--- What is needed ---
Since only part of the material below is wanted, output exactly the lines from the one with "(List.range (q.g.hw *" up to and including the one with "let pct := s.dec.positions".

--- START ---

/-- The ray words of a bisque frame: the palette through the pattern stage. -/
def State.bisqueRays (s : State) (q : Geo) (fs : FaultSet) (n : Nat) : List (Nat × Word) :=
  (List.range (q.g.hw * q.g.hh)).foldl (fun l i =>
    let px := i % q.g.hw
    let py := i / q.g.hw
    let c := nthW fs.palette (sget 0 s.start.bisMap i)
    let l := (List.range (q.g.vw * q.g.vh)).foldl (fun l v => sset 0 l (rayNo q.g px py (v % q.g.vw) (v / q.g.vw)) c) l
    stageHogel q fs (s.r Reg.EMIT_FAULT_CTRL_FILL_SHARE) n s.glaze.ctx px py l) []

/-- A bisque frame is sent whole. -/
def State.sendBisque (s : State) (n : Nat) : State :=
  let s := { s with emit_ := { s.emit_ with darkHold := s.hardCause } }.driveBlank
  let q := s.geo
  let fs := s.bisqueFaults n
  let cones := (List.range 16).map (fun z => s.r Reg.HEARTH_ZONE_CONE z)
  let s := s.sendSetup [] cones s.bisqueStep n
  let rays := s.bisqueRays q fs n
  let s := (List.range q.g.hh).foldl (fun (x : State) py =>
    (List.range q.nl).foldl (fun (y : State) i =>
      let lane := 8 * q.headOf py + i
      y.putLong lane (rowWords q rays lane n py)) x) s
  { s with emit_ := { s.emit_ with bisAwait := true, shown := s.bisqueStep :: cones, blankT := blankOf [] cones } }

/-! ### Decoder load (R96) -/

/-- DECODE_LOAD for the tick that ends. -/
def State.showLoad (s : State) : State :=
  let pct := s.dec.positions * 100 * s.num / (2400000000 * s.den)
  let open_ := (s.dec.prog.filterMap id).map (fun (p : Prog) => p.head.width * p.head.height - p.done.length * p.head.ctu * p.head.ctu)
  let waits (q : Nat) : Nat :=
    let frames := ((s.stream.queue.filter (fun (i : DecItem) => i.seq = q)).map (fun i => i.frame)).eraseDups
    let begun := (s.dec.prog.getD q none).map (fun (p : Prog) => p.frame)
    let size := match s.latest q with | some p => p.width * p.height | none => 0
    (frames.filter (fun k => begun ≠ some k)).length * size
  let rest := open_.foldl (· + ·) 0 + ((List.range 8).map waits).foldl (· + ·) 0
  { s with dec := { s.dec with positions := 0 } }.ws
    [(Reg.DECODE_LOAD_LOAD_PCT, 0, satN 255 pct), (Reg.DECODE_LOAD_BACKLOG, 0, satN (2 ^ 28 - 1) (rest / 1024))]

/-! ### The tick itself -/

/-- TIME_PHASE of a manager that holds the peel (R366): sent to all, and taken by the manager itself. -/
def State.tellPhase (s : State) (n : Nat) : State :=
  match s.phaseToSend n with
  | none => s
  | some (k, phi, tgt) =>
    let s := { s with time := { s.time with phase := some (k, phi, tgt), sentD := some (tgt, n) } }
    s.sendCmd 0x402 toAll (split48 k ++ [word (twos 36 phi), word (twos 36 tgt)])

/-- A manager at a tick: plan, stage, peel, encoder, phase. -/
def State.tickMgr (s : State) (n : Nat) (items : List PlanItem) : State :=
  if !s.isMgr then s
  else
    let s := s.idlePlan items
    let s := if s.stage = 1 && s.glostReady then s.enterGlost else s
    let s := s.mgrTick n
    let s := match s.mgr.handback with
      | some (h, _) => if h + 2 ≤ n then s.handbackFails else s
      | none => s
    let s := s.setEnc { s.enc with noKey := [], backlog := false }
    (s.takeEncode.owedIntra).tellPhase n

/-- A worker at a tick: the frame that begins, or bisque output. -/
def State.tickWorker (s : State) (n : Nat) (items : List PlanItem) : State :=
  if !s.isWorker then s
  else
    let s := s.takeMode
    let s := s.evalGroups.latchFaults (n + 2)
    let s := { s with fire := { s.fire with firing := s.fires } }
    let s := (s.checkEpochs s.curFrame).streamEnd
    let s := if s.softHolds then s.repeatNext else s
    let s := if s.fire.firing then s.openFrame items
      else { s.idlePlan items with glaze := { (s.idlePlan items).glaze with lastCones := [], lastK := none } }
    let s := s.ambTick n
    let s := s.intraAsk n
    let s := s.calTick (s.classIn 6) (2 ≤ s.r Reg.HEARTH_PLAN_STATUS_RUNG)
    let s := if s.bisqueOn then s.sendBisque n else s
    let fs := s.faultsFor n
    let s := if s.scanOn then s else s.putAux fs.pats fs.palette n
    (s.reportTick.sendProbes.release).showFire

--- END ---

--- Solved problem ---
  (List.range (q.g.hw * q.g.hh)).foldl (fun l i =>
    let px := i % q.g.hw
    let py := i / q.g.hw
    let c := nthW fs.palette (sget 0 s.start.bisMap i)
    let l := (List.range (q.g.vw * q.g.vh)).foldl (fun l v => sset 0 l (rayNo q.g px py (v % q.g.vw) (v / q.g.vw)) c) l
    stageHogel q fs (s.r Reg.EMIT_FAULT_CTRL_FILL_SHARE) n s.glaze.ctx px py l) []

/-- A bisque frame is sent whole. -/
def State.sendBisque (s : State) (n : Nat) : State :=
  let s := { s with emit_ := { s.emit_ with darkHold := s.hardCause } }.driveBlank
  let q := s.geo
  let fs := s.bisqueFaults n
  let cones := (List.range 16).map (fun z => s.r Reg.HEARTH_ZONE_CONE z)
  let s := s.sendSetup [] cones s.bisqueStep n
  let rays := s.bisqueRays q fs n
  let s := (List.range q.g.hh).foldl (fun (x : State) py =>
    (List.range q.nl).foldl (fun (y : State) i =>
      let lane := 8 * q.headOf py + i
      y.putLong lane (rowWords q rays lane n py)) x) s
  { s with emit_ := { s.emit_ with bisAwait := true, shown := s.bisqueStep :: cones, blankT := blankOf [] cones } }

/-! ### Decoder load (R96) -/

/-- DECODE_LOAD for the tick that ends. -/
def State.showLoad (s : State) : State :=
  let pct := s.dec.positions * 100 * s.num / (2400000000 * s.den)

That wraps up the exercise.